/-! ### DECODE as a host operation -/

theorem runsAt.steps_le_fuel {s : State} {runs : List Byte} (h : runsAt s.cfg s.offset.toNat runs) :
    runs.length + 4 ≤ s.fuel := by
  have hlen := h.length_le
  have hfuel := s.fuel_ge
  omega

/-- Settles O46: DECODE runs to its end (`reaches_decode`). -/
theorem decodeDrawsOneFrame : Obligations.DecodeDrawsOneFrame := by
  intro s runs hw hi hu hr
  have ⟨hseq, hbusy, _, hf⟩ := hi
  obtain ⟨_, ⟨_, _, hlen⟩, _⟩ := (Config.wf_iff _).mp hw
  obtain ⟨m, hwf, hshows, hreach⟩ := reaches_decode (depth := 0) (k := []) (Nat.zero_le _) hf hu hlen runs hr
  refine ⟨m, hwf, hshows, (hostOp_ends hi.hostMay hreach rfl hr.1.steps_le_fuel).trans ?_⟩
  exact congrArg _ (goOn_idle hseq hbusy)

/-- Settles O47: FB shows the runs' picture (O46), in which their colors alternate (`getElem?_runPixels`). -/
theorem runsAlternateFromOff : Obligations.RunsAlternateFromOff := by
  intro s runs hw hi hu hr
  obtain ⟨m, _, hshows, hexec⟩ := decodeDrawsOneFrame s runs hw hi hu hr
  refine ⟨_, hexec, fun i j n hj hlo hhi => ?_⟩
  have hpixel := getElem?_runPixels (on := false) runs hj hlo hhi
  obtain ⟨hin, _⟩ := List.getElem?_eq_some_iff.mp hpixel
  rw [length_runPixels, hr.2] at hin
  show m.read i = _
  rw [hshows i hin, List.getD_eq_getElem?_getD, hpixel]
  obtain hpar | hpar := Nat.mod_two_eq_zero_or_one j <;> rw [hpar] <;> rfl

/-- Settles O48: DECODE runs up to the verdict (`reaches_overrun`) and stands there. -/
theorem decodeOverrunFaults : Obligations.DecodeOverrunFaults := by
  intro s runs n hw hi hu hq hr hover
  have ⟨_, _, _, hf⟩ := hi
  obtain ⟨_, ⟨_, _, hlen⟩, _⟩ := (Config.wf_iff _).mp hw
  obtain ⟨hruns, _⟩ := runsAt_append_singleton hr
  obtain ⟨m, hwf, hshows, hreach⟩ := reaches_overrun hf hu hlen hr hover
  exact ⟨m, hwf, hshows, hostOp_stops hi.hostMay hreach hruns.steps_le_fuel hu hq rfl rfl rfl nofun⟩

/-- Settles O49: DECODE runs up to the verdict (`reaches_streamEnd`) and stands there. -/
theorem decodePastTheStreamFaults : Obligations.DecodePastTheStreamFaults := by
  intro s runs hw hi hu hq hs htot
  have ⟨_, _, _, hf⟩ := hi
  obtain ⟨_, ⟨_, _, hlen⟩, _⟩ := (Config.wf_iff _).mp hw
  obtain ⟨hruns, _⟩ := runsAt_of_drop_eq hs htot
  obtain ⟨m, hwf, hshows, hreach⟩ := reaches_streamEnd hf hu hlen hs htot
  exact ⟨m, hwf, hshows, hostOp_stops hi.hostMay hreach hruns.steps_le_fuel hu hq rfl rfl rfl nofun⟩

/-! ### The stream and the cursor decide what DECODE leaves -/

section
variable {a i : Nat} (b : Byte) (rest : Memory)

theorem Memory.read_head : Memory.read ((a, b) :: rest) a = b := if_pos rfl

theorem Memory.read_before_head (h : i < a) : Memory.read ((a, b) :: rest) i = fbUnlisted := by
  rw [Memory.read, if_neg (Nat.ne_of_gt h), if_pos h]

theorem Memory.read_behind_head (h : a < i) : Memory.read ((a, b) :: rest) i = rest.read i := by
  rw [Memory.read, if_neg (Nat.ne_of_lt h), if_neg (Nat.lt_asymm h)]

theorem Memory.wfFrom_cons (lo : Nat) : Memory.wfFrom lo ((a, b) :: rest) = true ↔
    lo ≤ a ∧ a < fbSize ∧ b ≠ fbUnlisted ∧ rest.wfFrom (a + 1) = true := by
  simp [Memory.wfFrom, and_assoc]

■ Try it ■
Starting with the first line of the data above, copy each line exactly until you reach the line with "Settles O46: DECODE"; include that line as well.

■ Output below ■
/-! ### DECODE as a host operation -/

theorem runsAt.steps_le_fuel {s : State} {runs : List Byte} (h : runsAt s.cfg s.offset.toNat runs) :
    runs.length + 4 ≤ s.fuel := by
  have hlen := h.length_le
  have hfuel := s.fuel_ge
  omega

/-- Settles O46: DECODE runs to its end (`reaches_decode`). -/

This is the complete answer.